We will also use numpy to implement matrix and vector multiplication in cases where the function is either vector valued or takes a vector as an input.

### 5.4 Elementary Functions
As outlined above, all elementary operations are defined for `ADnum` objects within the `ADnum` class and we have a special `ADmath` module which defines the trigonometric, exponential, and logarithmic functions to be used on ADnum objects, so that they both take as input and return an `ADnum` object, completing the set of defintions of all elementary operations and functions that can be composed to construct more complex functions.

### 5.5 Future Implementation
Our current implementation performs automatic differentiation for scalar functions of scalar variables.  Our constructor needs to be modified for functions of multiple inputs so that the `der` attribute will now be represented by a numpy array in these cases.  Minor revisions will also need to be applied to the methods defined in the `ADnum` and `ADmath` classes to ensure that these multidimensional `der` attributes are correctly updated, using the correct elementwise matrix multiplication for the numpy arrays.

We will also need to implement the functionality described in section 6, which includes an implementation of reverse mode for backpropagation and an implementation of the ADgraph class for building computational graphs and tables.

## 6. Project Extension

In order to expand our project from the basic forward mode automatic differentiation, we will make two additional developments for pedagogical and application purposes.
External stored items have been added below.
-- ==== Sys2Proof/Proofs/OutputMoves.lean ====
section
/-! SUPPORT. What a step can do to an output: its unit but for the bytes fetched and the line composed, and its
presentation state (R67 to R79, R107 to R144). -/

namespace Sys2Proof.Machine

/-- What every command keeps, where it does not read what is before the blocks. -/
theorem Effect.induct {P : State → Prop} (hdevice : ∀ s t : State, t.device = s.device → P s → P t)
    (hreset : ∀ s, P s → P (resetBlocks s)) (hmove : ∀ goes s t, RequestMove goes s t → P s → P t)
    (hsettle : ∀ s, P s → P (settle s))
    (hblock : ∀ s t, BlockStep s t → P s → P t) {s t : State} (h : Effect s t) (hs : P s) : P t := by
  have hdealt (seq code : Byte) (r : State × Answer) (hr : P r.1) : P (dealtWith seq code r) :=
    hdevice _ _ (dealtWith_device seq code r) hr
  cases h with
  | aside h => exact hdevice _ _ h.device hs
  | @taken _ row seq code args hrow htaking =>
    obtain ⟨goes, ⟨v, w, hv, hvw, hw⟩, hafter⟩ := requestRow_work hrow seq code args s
    have hbody := hdealt seq code _ (hdevice _ _ hw (hmove _ _ _ hvw (hdevice _ _ hv hs)))
    rw [hafter]
    cases goes
    · exact hbody
    · exact hsettle _ hbody
  | heldUpload hheld hf hx hroom =>
    exact hsettle _ (hdealt _ _ (stageData _ _ _) (hmove true _ _
      (.engine (.staged _ hx hroom) rfl) (hdevice s { s with held := none } rfl hs)))
  | reset h => exact hdevice _ _ h.device (hreset s hs)
  | block h => exact hblock _ _ h hs

/-! ### Outputs compared -/

/-- R136: a half but for the bytes it fetches or shows. -/
def LineHalf.bare (h : LineHalf) : LineHalf :=
  { h with areas := if h.condition = .free then h.areas else [], todo := if h.condition = .free then h.todo else [] }

theorem LineHalf.bare_grantNext (h : LineHalf) : h.grantNext.bare = h.bare := by
  unfold LineHalf.grantNext
  split
  · next hc =>
    have hbusy : ¬ h.condition = .free := fun hf => by rw [hc] at hf; cases hf
    simp only [LineHalf.bare, hbusy, if_false]
  · rfl
  · rfl

theorem LineHalf.bare_take (h : LineHalf) (s : State) (b : FetchBurst) : (h.take s b).bare = h.bare := by
  unfold LineHalf.take
  split
  · rfl
  · rfl
  · next hc =>
    have hbusy : ¬ h.condition = .free := fun hf => by rw [hc] at hf; cases hf
    simp only [LineHalf.bare, hbusy, if_false]

/-- An Output Unit but for the bytes fetched, the line composed and the counts. -/
def OutputUnit.core (u : OutputUnit) : OutputUnit :=
  { u with halfA := u.halfA.bare, halfB := u.halfB.bare, carry := none, head := none, driven := none, framesShown := 0
           lineMiss := 0 }

/-- `t` has the outputs of `s`. -/
structure OutputsKept (s t : State) : Prop where
  unit : ∀ o, (t.ou o).core = (s.ou o).core
  pres : ∀ o, t.pres o = s.pres o
  share : t.share = s.share

theorem OutputsKept.refl (s : State) : OutputsKept s s := ⟨fun _ => rfl, fun _ => rfl, rfl⟩

theorem OutputsKept.trans {s t u : State} (h : OutputsKept s t) (h' : OutputsKept t u) : OutputsKept s u :=
  ⟨fun o => (h'.unit o).trans (h.unit o), fun o => (h'.pres o).trans (h.pres o), h'.share.trans h.share⟩

/-- The outputs' part of the state. -/
def State.outputs (s : State) := (s.ou0, s.ou1, s.pres0, s.pres1, s.share)

theorem OutputsKept.of_outputs {s t : State} (h : t.outputs = s.outputs) : OutputsKept s t := by
  obtain ⟨hu0, hu1, hp0, hp1, hshare⟩ : t.ou0 = s.ou0 ∧ t.ou1 = s.ou1 ∧ t.pres0 = s.pres0 ∧ t.pres1 = s.pres1 ∧
      t.share = s.share := by
    simpa [State.outputs] using h
  refine ⟨fun o => congrArg _ ?_, fun o => ?_, hshare⟩ <;> cases o
  · exact hu0
  · exact hu1
  · exact hp0
  · exact hp1

theorem OutputsKept.of_device {s t : State} (h : t.device = s.device) : OutputsKept s t := by
  obtain ⟨_, _, _, _, _, _, _, _, _, _, _, _, _, _, rfl⟩ := device_frame h
  exact .of_outputs rfl

theorem OutputsKept.of_claim {s t : State} (h : ClaimFrame s t) : OutputsKept s t := by
  obtain ⟨_, _, _, _, _, _, _, rfl⟩ := h
  exact .of_outputs rfl

theorem setPe_outputsKept (e : Engine) (s : State) : OutputsKept s (s.setPe e) := .of_outputs rfl

theorem setInFlight_outputsKept (g : Option Grant) (s : State) : OutputsKept s (s.setInFlight g) := .of_outputs rfl

theorem killFetchBurst_outputsKept (o : OutputId) (s : State) : OutputsKept s (killFetchBurst o s) := by
  obtain ⟨g, h⟩ := killFetchBurst_eq o s
  rw [h]
  exact setInFlight_outputsKept g s

theorem grantFetch_core (o o' : OutputId) (b : FetchBurst) (s : State) :
    ((grantFetch o' b s).ou o).core = (s.ou o).core := by
  have hgranted (u : OutputUnit) :
      OutputUnit.core { u with halfA := u.halfA.grantNext, halfB := u.halfB.grantNext } = u.core := by
    unfold OutputUnit.core
    dsimp only
    rw [LineHalf.bare_grantNext, LineHalf.bare_grantNext]
  cases o <;> cases o'
  · exact hgranted s.ou0
  · rfl
  · rfl
  · exact hgranted s.ou1

theorem arbitrate_outputsKept (s : State) : OutputsKept s (arbitrate s) := by
  refine ⟨fun o => ?_, fun o => ?_, ?_⟩
  · rcases arbitrate_cases s with h | ⟨-, o', b, -, h⟩ | ⟨-, b, -, -, -, h⟩
    · rw [h]
    · rw [h]
      exact grantFetch_core o o' b s
    · rw [h]
      cases o <;> rfl
  · obtain ⟨_, _, _, _, _, _, h⟩ := arbitrate_frame s
    rw [h]
    cases o <;> rfl
  · obtain ⟨_, _, _, _, _, _, h⟩ := arbitrate_frame s
    rw [h]

theorem EngineFrame.outputsKept {s t : State} (h : EngineFrame s t) : OutputsKept s t := by
  obtain ⟨e, h⟩ := h
  exact (setPe_outputsKept e s).trans (.of_claim h)

theorem settle_outputsKept (s : State) : OutputsKept s (settle s) :=
  (runEngine_frame _ s).outputsKept.trans (arbitrate_outputsKept _)

/-- `t` is `s` with this unit and presentation state on output `o`. -/
structure OutputSet (o : OutputId) (u : OutputUnit) (p : Presentation) (s t : State) : Prop where
  unit : (t.ou o).core = u.core
  pres : t.pres o = p
  otherUnit : (t.ou (otherOutput o)).core = (s.ou (otherOutput o)).core
  otherPres : t.pres (otherOutput o) = s.pres (otherOutput o)
  share : t.share = s.share

theorem eq_otherOutput {o o' : OutputId} (h : o ≠ o') : o = otherOutput o' := by
  cases o <;> cases o' <;> simp_all [otherOutput]

theorem otherOutput_ne (o : OutputId) : otherOutput o ≠ o := by
  cases o <;> exact fun h => (by cases h)

section
variable {o : OutputId} {u : OutputUnit} {p : Presentation} {s t w : State}

theorem OutputSet.after (h : OutputSet o u p s t) (h' : OutputsKept t w) : OutputSet o u p s w :=
  ⟨(h'.unit o).trans h.unit, (h'.pres o).trans h.pres, (h'.unit _).trans h.otherUnit, (h'.pres _).trans h.otherPres,
    h'.share.trans h.share⟩
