/-- R61: every move keeps what an output holds lawful. -/
theorem OutputMove.presentationLawful {s : State} {o : OutputId} {u : OutputUnit} {p : Presentation}
    (h : OutputMove s o u p) (hu : Sys2Proof.Machine.outputLawful o (s.ou o))
    (hs : Sys2Proof.Machine.presentationLawful o (s.ou o) (s.pres o)) :
    Sys2Proof.Machine.presentationLawful o u p := by
  obtain ⟨hfix, -⟩ := hu
  obtain ⟨hlength, hempty, htoken, hrecords⟩ := hs
  have hholds (h : (s.ou o).state = .off ∨ (s.ou o).state = .powerDown) : (s.pres o).holdsNothing := hempty h
  have hsame {v : OutputUnit} (hv : v.state = .off ∨ v.state = .powerDown → (s.pres o).holdsNothing) :
      Sys2Proof.Machine.presentationLawful o v (s.pres o) := ⟨hlength, hv, htoken, hrecords⟩
  have hshut (v : OutputUnit) : Sys2Proof.Machine.presentationLawful o v (s.pres o).shut :=
    ⟨Nat.zero_le _, fun _ => ⟨rfl, rfl, rfl, rfl⟩, htoken, fun _ hr => absurd hr List.not_mem_nil⟩
  have hhalves {q : Presentation} (v : OutputUnit) (a b : LineHalf) (hv : Sys2Proof.Machine.presentationLawful o v q) :
      Sys2Proof.Machine.presentationLawful o { v with halfA := a, halfB := b } q := hv
  have hpowered {v : OutputUnit} {st : OutputState} (hv : v.state = st) (hoff : st ≠ .off) (hdown : st ≠ .powerDown) :
      v.state = .off ∨ v.state = .powerDown → (s.pres o).holdsNothing := fun h =>
    (h.elim (fun h => hoff (hv.symm.trans h)) fun h => hdown (hv.symm.trans h)).elim
  have hnot (hup : (s.ou o).state = .powerUp ∨ (s.ou o).state = .running)
      (hc : (s.ou o).state = .off ∨ (s.ou o).state = .powerDown) : False := by
    rcases hup with h | h <;> rw [h] at hc <;> rcases hc with hc | hc <;> cases hc
  cases h with
  | timing => exact hsame hempty
  | paletteNow => exact hsame hempty
  | paletteLater => exact hsame hempty
  | powered => exact hsame (hpowered (st := .powerUp) rfl (fun hc => by cases hc) fun hc => by cases hc)
  | clock =>
    refine halves_irrelevant hhalves ?_ _ _
    exact hsame (hpowered (st := .powerUp) rfl (fun hc => by cases hc) fun hc => by cases hc)
  | running => exact hsame (hpowered (st := .running) rfl (fun hc => by cases hc) fun hc => by cases hc)
  | ending => exact hsame (hpowered (st := .ending) rfl (fun hc => by cases hc) fun hc => by cases hc)
  | shut => exact hshut _
  | supply h =>
    refine hsame fun _ => ?_
    rcases h with h | ⟨-, h⟩
    · unfold stepFixes at hfix
      rw [h] at hfix
      exact hholds (.inr hfix.1)
    · exact h
  | off h =>
    refine hsame fun _ => ?_
    rcases h with h | ⟨-, -, h⟩
    · unfold stepFixes at hfix
      rw [h] at hfix
      exact hholds (.inr hfix.1)
    · exact h
  | line =>
    obtain ⟨a, b, hu⟩ := (s.ou o).onLine_eq ((s.ou o).scanLine + 1)
    rw [hu]
    exact hsame hempty
  | field => exact hsame hempty
  | frame hruns wasB hp =>
    refine halves_irrelevant hhalves ?_ _ _
    rw [OutputUnit.copyPalette_eq]
    rcases hp with rfl | rfl
    · exact hsame hempty
    · refine ⟨?_, fun h => (hholds h).taken _, htoken, fun r hr => hrecords r ((s.pres o).taken_records _ hr)⟩
      change (s.pres o).queue.tail.length ≤ 3
      rw [List.length_tail]
      omega
  | frameEnding =>
    refine halves_irrelevant hhalves ?_ _ _
    rw [OutputUnit.copyPalette_eq]
    exact hshut _
  | @accepted background layers hlayers hup queue hqueue load n hn hadmits =>
    have hqlength : queue.length < 3 := by
      rcases hqueue with rfl | ⟨-, h⟩
      · exact Nat.zero_lt_succ 2
      · exact h
    have hsub : ∀ r ∈ queue, r ∈ (s.pres o).queue := by
      rcases hqueue with rfl | ⟨rfl, -⟩
      · exact fun _ h => absurd h List.not_mem_nil
      · exact fun _ h => h
    obtain ⟨hlow, hhigh⟩ := nextToken_range htoken
    refine ⟨?_, fun hc => (hnot hup hc).elim, hhigh, fun r hr => ?_⟩
    · change (queue ++ [_]).length ≤ 3
      rw [List.length_append, List.length_singleton]
      exact hqlength
    · change r ∈ (queue ++ [_]) ++ (s.pres o).current.toList at hr
      rcases List.mem_append.1 hr with hr | hr
      · rcases List.mem_append.1 hr with hr | hr
        · exact hrecords r (List.mem_append_left _ (hsub r hr))
        · rw [List.mem_singleton.1 hr]
          exact ⟨rfl, hlayers, hlow, hhigh⟩
      · exact hrecords r (List.mem_append_right _ hr)
  | unbound hup => exact ⟨hlength, fun hc => (hnot hup hc).elim, htoken, hrecords⟩
  | bound hup => exact ⟨hlength, fun hc => (hnot hup hc).elim, htoken, hrecords⟩
  | moved => exact ⟨hlength, hempty, htoken, hrecords⟩

theorem OutputsStep.outputLaws {s t : State} (h : OutputsStep s t) (hs : OutputLaw s ∧ PresentationLaw s) :
    OutputLaw t ∧ PresentationLaw t := by
  rw [outputLaw_iff, presentationLaw_iff, ← forall_and] at hs ⊢
  exact h.lawful (L := fun o u p => outputLawful o u ∧ presentationLawful o u p)
    (fun h hv => ⟨outputLawful_core h hv.1, presentationLawful_core h hv.2⟩)
    (fun h hv => ⟨h.outputLawful hv.1, h.presentationLawful hv.1 hv.2⟩) hs

theorem reset_outputLaw : OutputLaw State.reset := ⟨reset_outputLawful _, reset_outputLawful _⟩

theorem reset_presentationLaw : PresentationLaw State.reset :=
  ⟨reset_presentationLawful _ _, reset_presentationLawful _ _⟩

/-- Settles O6. -/
theorem outputLawIsKept : Obligations.OutputLawIsKept := by
  unfold Obligations.OutputLawIsKept
  intro s t hs hpres h
  rcases step_effect h with rfl | ⟨rest, h⟩
  · exact ⟨hs, hpres⟩
  · exact h.outputs_induct (P := fun w => OutputLaw w ∧ PresentationLaw w) (fun _ _ h => h.outputLaws)
      (fun _ => ⟨reset_outputLaw, reset_presentationLaw⟩) ⟨hs, hpres⟩
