/-- R138, R140: a line start shows the line that was fetched and fetches the next one. -/
theorem lineStoreLawful_onLine {u : OutputUnit} (hrange : u.timing.inRange) (hruns : u.timingRuns = true)
    (hp : u.scanLine + 1 < u.timing.frameLines) (hs : lineStoreLawful u) : lineStoreLawful (u.onLine (u.scanLine + 1)) := by
  obtain ⟨-, hfetching, -⟩ := (lineStoreLawful_running hruns).1 hs
  obtain ⟨a, b, hu⟩ := u.onLine_eq (u.scanLine + 1)
  have hruns' : (u.onLine (u.scanLine + 1)).timingRuns = true := by rw [hu]; exact hruns
  have htiming : (u.onLine (u.scanLine + 1)).timing = u.timing := by rw [hu]
  have hscan : (u.onLine (u.scanLine + 1)).scanLine = u.scanLine + 1 := by rw [hu]
  obtain ⟨ra, rb, hr⟩ := u.reached_eq (u.scanLine + 1)
  have hrtiming : (u.reached (u.scanLine + 1)).timing = u.timing := by rw [hr]
  have hreached : (u.reached (u.scanLine + 1)).serving .shown =
        ((u.timing.lineKind (u.scanLine + 1)).line.map u.timing.sourceLines).toList ∧
      (u.reached (u.scanLine + 1)).serving .fetching = match u.timing.fetchAt (u.scanLine + 1) with
        | some _ => []
        | none => ((u.timing.fetchedLine (u.scanLine + 1)).map u.timing.sourceLines).toList := by
    obtain ⟨hsh, hfe⟩ := reached_serving (u := u) (p := u.scanLine + 1)
    rw [hsh, hfe, hfetching]
    cases hkind : u.timing.lineKind (u.scanLine + 1) with
    | active y =>
      refine ⟨by rw [Timing.fetchedLine_active hp hkind]; rfl, ?_⟩
      cases hat : u.timing.fetchAt (u.scanLine + 1) with
      | some y' => rfl
      | none => rw [Timing.fetchedLine_none hkind hat]; rfl
    | blank =>
      refine ⟨rfl, ?_⟩
      cases hat : u.timing.fetchAt (u.scanLine + 1) with
      | some y' => rw [Timing.fetchedLine_before_group hrange hkind hat]; rfl
      | none => rw [Timing.fetchedLine_within_group hp hkind hat]
  rw [lineStoreLawful_running hruns', htiming, hscan]
  refine ⟨hp, ?_⟩
  unfold OutputUnit.onLine
  cases hat : u.timing.fetchAt (u.scanLine + 1) with
  | none =>
    rw [hat] at hreached
    exact ⟨hreached.2, hreached.1⟩
  | some y =>
    rw [hat] at hreached
    have hlength : ((u.reached (u.scanLine + 1)).serving .shown).length ≤ 1 := by
      rw [hreached.1]
      cases (u.timing.lineKind (u.scanLine + 1)).line.map u.timing.sourceLines
      · exact Nat.zero_le _
      · exact Nat.le_refl _
    obtain ⟨hf, hsh⟩ := fetched_serving y u.showsB hreached.2 hlength
    refine ⟨?_, hsh.trans hreached.1⟩
    rw [hrtiming] at hf
    rw [Timing.fetchedLine_fetchAt hrange hat]
    exact hf

/-- R136, R144: every move keeps the law of the line store. -/
theorem OutputMove.lineStoreLawful {s : State} {o : OutputId} {u : OutputUnit} {p : Presentation}
    (h : OutputMove s o u p) (ho : Sys2Proof.Machine.outputLawful o (s.ou o))
    (hs : Sys2Proof.Machine.lineStoreLawful (s.ou o)) : Sys2Proof.Machine.lineStoreLawful u := by
  have hrange := ho.inRange_of_runs
  have hvalid := ho.2.1
  obtain ⟨hfix, -, hinvalid, -⟩ := ho
  have hstopped (step : SequenceStep) (hstep : (s.ou o).step = step) (hr : step.runs = false) :
      (s.ou o).halfA = .free ∧ (s.ou o).halfB = .free :=
    (lineStoreLawful_stopped ((timingRuns_of_step hstep).trans hr)).1 hs
  have inRange_of_step (step : SequenceStep) (hstep : (s.ou o).step = step) (hne : step ≠ .off) :
      (s.ou o).timing.inRange := by
    cases hv : (s.ou o).valid with
    | true => exact hvalid hv
    | false => exact absurd (hstep.symm.trans (hinvalid hv).2) hne
  cases h with
  | timing hoff =>
    have hstep := hfix.step_of_off hoff
    exact (lineStoreLawful_stopped (timingRuns_of_step (u := { s.ou o with timing := _, valid := true }) hstep)).2
      (hstopped .off hstep rfl)
  | paletteNow => exact hs
  | paletteLater => exact hs
  | powered hoff => exact hstopped .off (hfix.step_of_off hoff) rfl
  | clock hstep =>
    refine lineStoreLawful_first ?_ rfl rfl rfl rfl _
    exact inRange_of_step .powerWait hstep fun hc => by cases hc
  | running hstep =>
    exact (lineStoreLawful_running rfl).2 ((lineStoreLawful_running (timingRuns_of_step hstep)).1 hs)
  | ending => exact hs
  | shut => exact hs
  | supply => exact ⟨rfl, rfl⟩
  | off h =>
    rcases h with h | ⟨hup, hstep, -⟩
    · exact hstopped .supplyWait h rfl
    · exact hstopped .powerWait ((hfix.step_of_powerUp hup).resolve_right hstep) rfl
  | line hruns hp => exact lineStoreLawful_onLine (hrange hruns) hruns hp hs
  | field => exact hs
  | frame hruns =>
    rw [OutputUnit.copyPalette_eq]
    refine lineStoreLawful_first ?_ ?_ rfl rfl rfl _
    · exact hrange hruns
    · exact hruns
  | frameEnding hstep =>
    rw [OutputUnit.copyPalette_eq]
    refine lineStoreLawful_first ?_ rfl rfl rfl rfl _
    exact inRange_of_step .showing hstep fun hc => by cases hc
  | accepted => exact hs
  | unbound => exact hs
  | bound => exact hs
  | moved => exact hs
### 6.1 Computational Graphs and Tables
We will implement the class `ADgraph` which stores the computational graph used to compute the derivatives in forward mode.  For every operation we create an additional node which represents another trace in the program.  This graph will be stored as an attribute of the `ADnum` objects.  For pedagogical purposes, we want to be able to visualize this process so we will use external packages for displaying graphs where the edge labels display the corresponding operation.  Correspondingly, we will also develop the functionality to display a table showing the trace, elementary operation, value, and derivative at each step.  Such a tool could be useful in the classroom for teaching students how automatic differentiation works.

This will require modifying all of our methods to correctly add to the dictionary which contains the computational graph information for each operation that we have previously overloaded.  This will also involve the added challenge of ensuring compatability between our program and an external program for visualizing graphs and tables.

### 6.2 Backpropagation
The computational graph is also necessary to implement the reverse mode of automatic differentiation, which is important to many applications.  For example, backpropagation is the underlying method to fit the parameters of neural networks.  We will use the computational graph to store the structure needed to backpropagate derivatives.  Thus, we will have expanded our project to perform both forward and reverse automatic differentiation, making the package more suitable to a variety of applications. 

To perform backpropagation requires writing methods to correctly traverse the computational graph and propagate derivatives from the output through the intermediates to the inputs, which will require developing new methods for the `ADgraph`class.